In China, countless generations of Confucianists accused Buddhists of withdrawing from the world out of selfishness. Wang Yang-ming (1472-1529) charged that Buddhists were “afraid of the troubles involved in the relationships between father and son, ruler and subject, and husband and wife; therefore [they] escape from these relationships.” In Japan, Buddhism is faulted for becoming too subservient to the state. D. T. Suzuki, ordinarily a defender of Zen, did not exalt its role in the sociopolitical realm: “[Zen] may be found wedded to anarchism or fascism, communism or democracy…or any political or economic dogmatism.” Most Western scholars have also tended to perceive Buddhism as world-denying, passive, or socially inept. Max Weber was one of the first to declare that Buddhist devotees carry the “asocial character of genuine mysticism…to its maximum.”

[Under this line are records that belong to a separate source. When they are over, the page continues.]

-- ==== Sys2Proof/Machine/PowerBase.lean ====
section
/-! DEFINITION. Sleep states as the rest of the package sees them, and what wakes a part (R450 to R458). -/

namespace Sys2Proof.Machine

def diePwr (s : State) (d : Nat) : DiePwr := tget .awake s.power.dies d
def setDiePwr (s : State) (d : Nat) (p : DiePwr) : State := { s with power := { s.power with dies := tput s.power.dies d p } }
def setPower (s : State) (p : Power) : State := { s with power := p }

/-- The SCP is awake or wakes (R454). -/
def wakeScp (s : State) : State := { s with power := { s.power with scp := true } }

/-- A package in DEEP_IDLE begins its wake to ready; an entry that is under way is abandoned (R456, R459). -/
def wakePackage (s : State) : State :=
  if s.power.deep then wakeScp { s with power := { s.power with waking := true } }
  else { s with power := { s.power with entering := false } }

/-- A message for a die wakes it, and with it the package and the SCP (R453, R454, R456). -/
def wakeDie (s : State) (d : Nat) : State :=
  if s.power.deep then wakePackage s
  else if diePwr s d = .retention then wakeScp (wakePackage (setDiePwr s d .waking)) else s

/-- A die serves requests. -/
def dieAwake (s : State) (d : Nat) : Bool := !s.power.deep && diePwr s d == .awake

def clusterPwr (s : State) (k : Nat) : ClusterPwr := tget .pg s.power.clusters k
def setCluster (s : State) (k : Nat) (p : ClusterPwr) : State := { s with power := { s.power with clusters := tput s.power.clusters k p } }

/-- A clock-gated cluster wakes (R450). -/
def wakeCluster (s : State) (k : Nat) : State := if clusterPwr s k = .cg then setCluster s k .waking else s

/-- The package is ready (R449). -/
def pkgReady (s : State) : Bool := !s.power.deep && (List.range 8).all fun d => diePwr s d == .awake || !dieInService s d

end Sys2Proof.Machine
end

Yet there are other specialists who have begun to question such interpretations. Instead they perceive in Buddhism a creative tension between withdrawal and involvement, an underlying synonymity between work on oneself and work on behalf of others. Evidence supporting this viewpoint is found in doctrine, in practice, in legend, and in history. Thus the preeminent virtues in Theravada Buddhism are self-restraint and generosity; in Mahayana Buddhism, the highest goals are wisdom and compassion. According to Tibetan scholar Robert Thurman, certain Mahayana texts reveal the outlines of a society that is “individualist, transcendentalist, pacifist, universalist, and socialist.” Carried to an extreme, such interpretations envision an ideal Buddhism too far removed from its actual historical development. But the thrust of the argument is constructive: to show that the Buddhist tradition contains untapped resources for skillful social action and peacemaking, accessible to Buddhists and non-Buddhists alike.

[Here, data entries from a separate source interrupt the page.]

-- ==== Sys2Proof/Machine/StackBase.lean ====
section
/-!
DEFINITION. The stacks as the home slices see them: populated space, the mapping of an address, the requests that wait in a stack's
controller, and their performance in order of acceptance (R287 to R296).
-/

namespace Sys2Proof.Machine

/-! ### Addresses (R263, R287 to R290) -/

def lineOf (a : Nat) : Nat := a / 128
def lineAddr (l : Nat) : Nat := l * 128
/-- The slice, stack and die that are home for a line (R263). -/
def sliceOf (l : Nat) : Nat := l / 2 ^ 29 % 8

/-- Populated device physical space (R287, R306); a stack under test is out of reach (R419). Link test 32 + n is that of stack n. -/
def populated (s : State) (a : Nat) : Bool :=
  a / 2 ^ 39 = 0 && a % 2 ^ 36 < 0xC00000000 && (tget {} s.stackIds (a / 2 ^ 36 % 8)).cond != .failed
    && !(s.linkTests.any fun p => p.1 == 32 + a / 2 ^ 36 % 8)

/-- The firmware reserve (R289). -/
def inReserve (a : Nat) : Bool := a % 2 ^ 36 < 0x20000000

/-- Space that agents other than the firmware reach. -/
def reachable (s : State) (a : Nat) : Bool := populated s a && !inReserve a

/-- Sets a bit of a stack's HBM_ERR and latches the address when no bit was set (chapter 12, Registers). -/
def hbmError (s : State) (d b addr : Nat) : State :=
  let s1 := if reg s (dieReg d hbmErr) = 0 then
      setReg (setReg s (dieReg d hbmErrAddrLo) (BitVec.ofNat 32 addr)) (dieReg d hbmErrAddrHi) (BitVec.ofNat 32 (addr / 2 ^ 32))
    else s
  orReg s1 (dieReg d hbmErr) (2 ^ b)

/-- An access handled under R288 or R289 is counted and recorded. -/
def noteUnpop (s : State) (a : Nat) : State :=
  let d := a / 2 ^ 36 % 8
  hbmError (bump s (dieReg d hbmUnpopCnt)) d (if populated s a then 2 else 1) a

/-- The first byte of a range that no agent but the firmware reaches: its start, or a place where a stack or a reserve begins or ends. -/
def firstUnreachable (s : State) (a n : Nat) : Option Nat :=
  let edges := (List.range 8).flatMap fun k => [k * 2 ^ 36, k * 2 ^ 36 + 0x20000000, k * 2 ^ 36 + 0xC00000000]
  (a :: (edges.filter fun e => a < e && e < a + n)).find? fun e => !reachable s e

def stackCtl (s : State) (d : Nat) : StackCtl := tget {} s.hbm d
def setStackCtl (s : State) (d : Nat) (c : StackCtl) : State := { s with hbm := tput s.hbm d c }

/-- Pseudo-channel of a stack offset (R290). -/
def pcOf (o : Nat) : Nat := bits o 7 6 ^^^ bits o 13 6
/-- Bank group, bank and stack ID of a stack offset, with its pseudo-channel, as one number (R290). -/
def bankOf (o : Nat) : Nat := ((pcOf o * 4 + (bits o 16 2 ^^^ bits o 20 2)) * 4 + bits o 18 2) * 4 + bits o 34 2
/-- Row of a stack offset (R290). -/
def rowOf (o : Nat) : Nat := bits o 20 14
/-- Offset of a line within its stack. -/
def lineOffset (l : Nat) : Nat := lineAddr l % 2 ^ 36

/-! ### Sectors and bytes -/

/-- Sectors of a line that `n` bytes from an offset touch, as a mask. -/
def touched (off n : Nat) : Nat :=
  (((List.range 4).filter fun k => off < 32 * k + 32 && 32 * k < off + n).map (2 ^ ·)).sum
/-- Sectors that `n` bytes from an offset cover whole. -/
def covered (off n : Nat) : Nat :=
  (((List.range 4).filter fun k => off ≤ 32 * k && 32 * k + 32 ≤ off + n).map (2 ^ ·)).sum

/-- Puts bytes into a list of bytes from an offset. -/
def overlay (bs : List Byte) (off : Nat) (w : List Byte) : List Byte := bs.take off ++ w ++ bs.drop (off + w.length)

/-- Takes the sectors of a mask from the first list, the others from the second. -/
def pickSectors (mask : Nat) (a b : List Byte) : List Byte :=
  (List.range 4).flatMap fun k => if bit mask k then (a.drop (32 * k)).take 32 else (b.drop (32 * k)).take 32

/-! ### What a controller holds (R294, R296) -/

/-- Sectors of its line that a request writes whole. -/
def reqWhole (r : StackReq) : Nat := match r.write with
  | none => 0
  | some (off, bs) => r.mask &&& covered off bs.length

/-- A line with a request's bytes in it. -/
def reqApply (r : StackReq) (bs : List Byte) : List Byte := match r.write with
  | none => bs
  | some (off, w) => pickSectors r.mask (overlay bs off w) bs

/-- The requests to a line that wait in its stack's controller, in order of acceptance. -/
def waitingOn (s : State) (l : Nat) : List StackReq := (stackCtl s (sliceOf l)).q.filter fun r => r.line == l

/-- A line as a read accepted now finds it: what waits in the controller is performed before it (R294). -/
def stackLine (s : State) (l : Nat) : List Byte :=
  (waitingOn s l).foldl (fun bs r => reqApply r bs) (mread s.mem (lineAddr l) 128)

/-- The sectors of a line that such a read finds poisoned: they hold the poison code, and no write of the whole sector waits (R300). -/
def stackMarks (s : State) (l : Nat) : Nat :=
  let whole := (waitingOn s l).foldl (fun m r => m ||| reqWhole r) 0
  (((List.range 4).filter fun k => s.stackPoison.contains (4 * l + k) && !bit whole k).map (2 ^ ·)).sum

/-- The scheduler of a pseudo-channel. -/
def pcSched (c : StackCtl) (pc : Nat) : PcSched := tget {} c.sched pc

/-- A bank's row is closed by a refresh, and its activations count anew (R297, R298). -/
def refreshBank (c : StackCtl) (b : Nat) : StackCtl := { c with openRows := tdel c.openRows b, acts := tdel c.acts b }

/-- A request uses its row: a same-bank row conflict and a turn of the bus are counted, the row is open, consecutive hits and an activation are
counted, and refresh management comes at the stack's threshold (R293, R295, R298). -/
def useRow (s : State) (d l : Nat) (skink write : Bool) (n : Nat) : State :=
  let c := stackCtl s d
  let o := lineOffset l
  let b := bankOf o
  let p := pcSched c (pcOf o)
  let row := (c.openRows.find? (fun e => e.1 == b)).map (·.2)
  let hit := row == some (rowOf o)
  let k := 2 * b + b2n skink
  let p1 := { p with writing := write
                     batch := if p.writing == write then p.batch + b2n write * n else b2n write * n
                     hits := tput (tdel p.hits (2 * b + b2n (!skink))) k (if hit then tget 0 p.hits k + 1 else 0) }
  let acts := if hit then tget 0 c.acts b else tget 0 c.acts b + 1
  let c1 := { c with openRows := tput c.openRows b (rowOf o), sched := tput c.sched (pcOf o) p1, acts := tput c.acts b acts }
  let c2 := if c.threshold ≠ 0 && !hit && c.threshold ≤ acts then { refreshBank c1 b with refreshes := c1.refreshes + 1 } else c1
  let s1 := setStackCtl s d c2
  let s2 := if row.isSome && !hit then bump s1 (dieReg d hbmConflictCnt) else s1
  if p.writing != write then bump s2 (dieReg d hbmTurnCnt) else s2

/-- Writes some sectors of a line to the stack: each has the poison code or valid check bits. -/
def putSectors (s : State) (l mask : Nat) (bs : List Byte) (marks : Nat) : State :=
  (List.range 4).foldl (fun s k =>
    if bit mask k then
      { s with mem := mwrite s.mem (lineAddr l + 32 * k) ((bs.drop (32 * k)).take 32)
               stackPoison := s.stackPoison.filter (· != 4 * l + k) ++ (if bit marks k then [4 * l + k] else []) }
    else s) s

/-- Sectors of a line that hold the poison code at the stack. -/
def codeMarks (s : State) (l : Nat) : Nat :=
  (((List.range 4).filter fun k => s.stackPoison.contains (4 * l + k)).map (2 ^ ·)).sum

/-- Performs a request at the stack (R294, R296, R300): a write clears the poison of the sectors that it covers whole, and leaves that of the
others; a read is answered. -/
def performReq (s : State) (d : Nat) (r : StackReq) : State :=
  let n := ((List.range 4).filter (bit r.mask)).length
  let s1 := useRow s d r.line r.skink r.write.isSome n
  let old := mread s1.mem (lineAddr r.line) 128
  match r.write with
  | some _ => putSectors s1 r.line r.mask (reqApply r old) (codeMarks s1 r.line - (codeMarks s1 r.line &&& reqWhole r))
  | none => emit s1 (.stackData (lineAddr r.line) ((List.range 4).flatMap fun k => if bit r.mask k then (old.drop (32 * k)).take 32 else [])
      (codeMarks s1 r.line &&& r.mask))

/-- Where requests wait for sectors of a line, performs those that wait for the line, in order of acceptance (R294). -/
def drainLine (s : State) (l mask : Nat) : State :=
  let d := sliceOf l
  let c := stackCtl s d
  if (waitingOn s l).any fun r => (r.mask &&& mask) != 0 then
    (waitingOn s l).foldl (fun s r => performReq s d r) (setStackCtl s d { c with q := c.q.filter fun r => r.line != l })
  else s

/-- A slice writes sectors of a line to the stack, after what waits for them in the controller: the write is accepted and performed in one
step (log entry 21). A write of one sector takes the Skink path (R292). -/
def stackPut (s : State) (l mask : Nat) (bs : List Byte) (marks : Nat) : State :=
  if mask = 0 then s
  else
    let n := ((List.range 4).filter (bit mask)).length
    putSectors (useRow (drainLine s l mask) (sliceOf l) l (n == 1) true n) l mask bs marks

end Sys2Proof.Machine
end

It is noteworthy, in this regard, that the story of the Buddha’s spiritual journey climaxes with his enlightenment but does not end there. Even as he was savoring the blissful state that followed his awakening, he was approached (in the traditional account) by a delegation of gods, who begged him to give up his private ecstasy so he could share his awakening with those who still suffered. This encounter and its outcome, however legendary, make the point that spiritual maturity includes the ability to actualize transcendent insight in daily life. The Buddha is said to have wandered across northern India for forty years, tirelessly teaching the dharma. His decision to arise from his seat under the Bo tree and go out into the world can be considered the first step of a socially engaged Buddhism. The Buddha’s discourses, which had revolutionary force in the society of his time, include countless passages dealing with “this-worldly” topics such as politics, good government, poverty, crime, war, peace, and ecology.

Is it possible to become involved without becoming attached? Must one be partially or fully enlightened before one can act in the world with true wisdom and compassion?

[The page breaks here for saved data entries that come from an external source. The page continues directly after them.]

-- ==== Sys2Proof/Machine/Mem.lean ====
section
/-!
DEFINITION. What agents other than threads do to memory: coherent reads, far writes, bypass writes, invalidations and
zero-fills by device physical address, and reads and writes of a location in device or host memory (R251 to R257, R265,
R280 to R284, R288, R289). An agent's access is one step: it waits out the line's open transaction and claim hold, which
`settle` runs to their end (log entry 21); it wakes a home die that sleeps (R453).
-/

namespace Sys2Proof.Machine

/-- Cuts `n` bytes from an address into pieces that lie in one line each. The fuel bounds the lines. -/
def linePieces : Nat → Nat → Nat → List (Nat × Nat)
  | 0, _, _ => []
  | fuel + 1, a, n =>
    if n = 0 then []
    else
      let k := min n (128 - a % 128)
      (a, k) :: linePieces fuel (a + k) (n - k)

def pieces (a n : Nat) : List (Nat × Nat) := linePieces (n / 128 + 2) a n

/-- Lines of a range that the slices, the directory or the protocol know of. -/
def knownLines (s : State) (a n : Nat) : List Nat :=
  ((s.uc.lines.map (·.1) ++ s.uc.dir.map (·.1) ++ s.uc.txns.map (·.1) ++ s.uc.msgs.map (·.line)).filter fun l =>
    lineOf a ≤ l && l < lineOf (a + n + 127)).eraseDups

/-- The coherent value of device memory (R242, R280). -/
def homeRead (s : State) (a n : Nat) : List Byte := devValue s a n

/-- What a coherent read leaves behind: an owner is downgraded to S with its dirty data at the home (R268), and an access to
unreachable space is counted, with the first byte out of reach (R288, R289). -/
def touchRead (s0 : State) (a n : Nat) : State :=
  let s := wakeDie s0 (a / 2 ^ 36 % 8)
  let s1 := (knownLines s a n).foldl (fun s l =>
    let s2 := settle s l
    match dirSt s2 l with
    | some (.o x) => dirPut (pullOwner s2 l x true) l (.s [x])
    | _ => s2) s
  match firstUnreachable s a n with
  | none => s1
  | some e => noteUnpop s1 e

/-- A far write of bytes within one line (R268, R280). -/
def lineWrite (s0 : State) (a : Nat) (bs : List Byte) : State :=
  let s := wakeDie s0 (a / 2 ^ 36 % 8)
  if reachable s a then
    let l := lineOf a
    wakeWaits (ucWrite (revoke (settle s l) l) l (a % 128) bs) a bs.length
  else noteUnpop s a

/-- Far writes of consecutive bytes, line by line. -/
def homeWrite (s : State) (a : Nat) (bs : List Byte) : State :=
  (pieces a bs.length).foldl (fun s p => lineWrite s p.1 ((bs.drop (p.1 - a)).take p.2)) s

/-- A bypass write of bytes within one line (R254, R281). -/
def lineBypass (s0 : State) (a : Nat) (bs : List Byte) : State :=
  let s := wakeDie s0 (a / 2 ^ 36 % 8)
  if reachable s a then
    let l := lineOf a
    let s1 := settle s l
    let s2 := match dirSt s1 l with
      | some (.o x) => dirPut (pullOwner s1 l x true) l (.s [x])
      | _ => s1
    bypassPut s2 l (a % 128) bs
  else noteUnpop s a

def bypassWrite (s : State) (a : Nat) (bs : List Byte) : State :=
  (pieces a bs.length).foldl (fun s p => lineBypass s p.1 ((bs.drop (p.1 - a)).take p.2)) s

/-- Invalidates one line: copies withdrawn, dirty sectors written back, the line dropped (R283). -/
def lineInval (s : State) (l : Nat) : State := dropHome (revoke (settle s l) l) l

/-- Invalidates the lines of a range, rounded out to whole lines (R257). -/
def invalRange (s : State) (a n : Nat) : State := (knownLines s a n).foldl lineInval s

/-- Discards every copy of a line without write-back (R284). -/
def lineDiscard (s : State) (l : Nat) : State :=
  let s1 := revoke (settle s l) l
  setUc s1 { s1.uc with lines := tdel s1.uc.lines l }

/-- Every copy of a range is discarded, and the stack holds zero with valid check bits (R284). -/
def wipe (s : State) (a n : Nat) : State :=
  let s1 := (knownLines s a n).foldl lineDiscard s
  { s1 with mem := s1.mem.filter (fun c => !(a ≤ c.1 && c.1 < a + n))
            stackPoison := s1.stackPoison.filter (fun p => !(a ≤ p * 32 && p * 32 < a + n)) }

/-- Zero-fills device memory through the home slices (R284, R305): the fill's writes follow what waits in the stack's controller for the range. -/
def zeroFill (s : State) (a n : Nat) : State :=
  let waits := ((stackCtl s (a / 2 ^ 36 % 8)).q.filter fun r => a ≤ lineAddr r.line && lineAddr r.line < a + n).map (·.line)
  wipe (waits.foldl (fun s l => drainLine s l 15) s) a n

/-- A range's sectors hold valid data again: their marks are gone from every copy and from the stack. -/
def healRange (s : State) (a n : Nat) : State :=
  let one (s : State) (l : Nat) : State :=
    let s1 := revoke (settle s l) l
    match ucLine s1 l with
    | some x => putUcLine s1 l { x with poison := 0 }
    | none => s1
  let s1 := (knownLines s a n).foldl one s
  { s1 with stackPoison := s1.stackPoison.filter (fun p => !(a ≤ p * 32 && p * 32 < a + n)) }

/-- Sectors of device memory that a coherent read finds poisoned (R285, R300). -/
def poisonedSectors (s : State) : List Nat :=
  let held : List Nat := s.uc.lines.map (fun (p : Nat × UcLine) => p.1)
  let l1s : List Nat := s.cores.flatMap fun (p : Nat × Core) => p.2.l1.map fun y => y.line
  let lines := (s.stackPoison.map (fun k => k / 4) ++ held ++ l1s).eraseDups
  lines.flatMap fun l => ((List.range 4).map (4 * l + ·)).filter (sectorPoisoned s)

/-- Bytes at a location (R242). -/
def locRead (s : State) (l : Loc) (n : Nat) : List Byte := match l with
  | .dev a => homeRead s a n
  | .host _ a _ => mread s.hostMem a n

/-- What a read of a location leaves behind. -/
def locTouch (s : State) (l : Loc) (n : Nat) : State := match l with
  | .dev a => touchRead s a n
  | .host _ _ _ => s

def locWrite (s : State) (l : Loc) (bs : List Byte) : State := match l with
  | .dev a => homeWrite s a bs
  | .host fn a _ => hostWrite s fn a bs

end Sys2Proof.Machine
end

A socially engaged Buddhism raises compelling questions. For instance, is it necessary to prove that engagement was an integral feature of original Buddhism, or is it enough to demonstrate that it can be derived naturally from Buddhism’s past? What are the differences between Buddhist-inspired activism and activism that arises from other religious or secular belief systems? A number of challenging practical issues also emerge: Is it possible to become involved without becoming attached? Must one be partially or fully enlightened before one can act in the world with true wisdom and compassion? Such topics are of particular concern to Buddhism’s new adherents in the West.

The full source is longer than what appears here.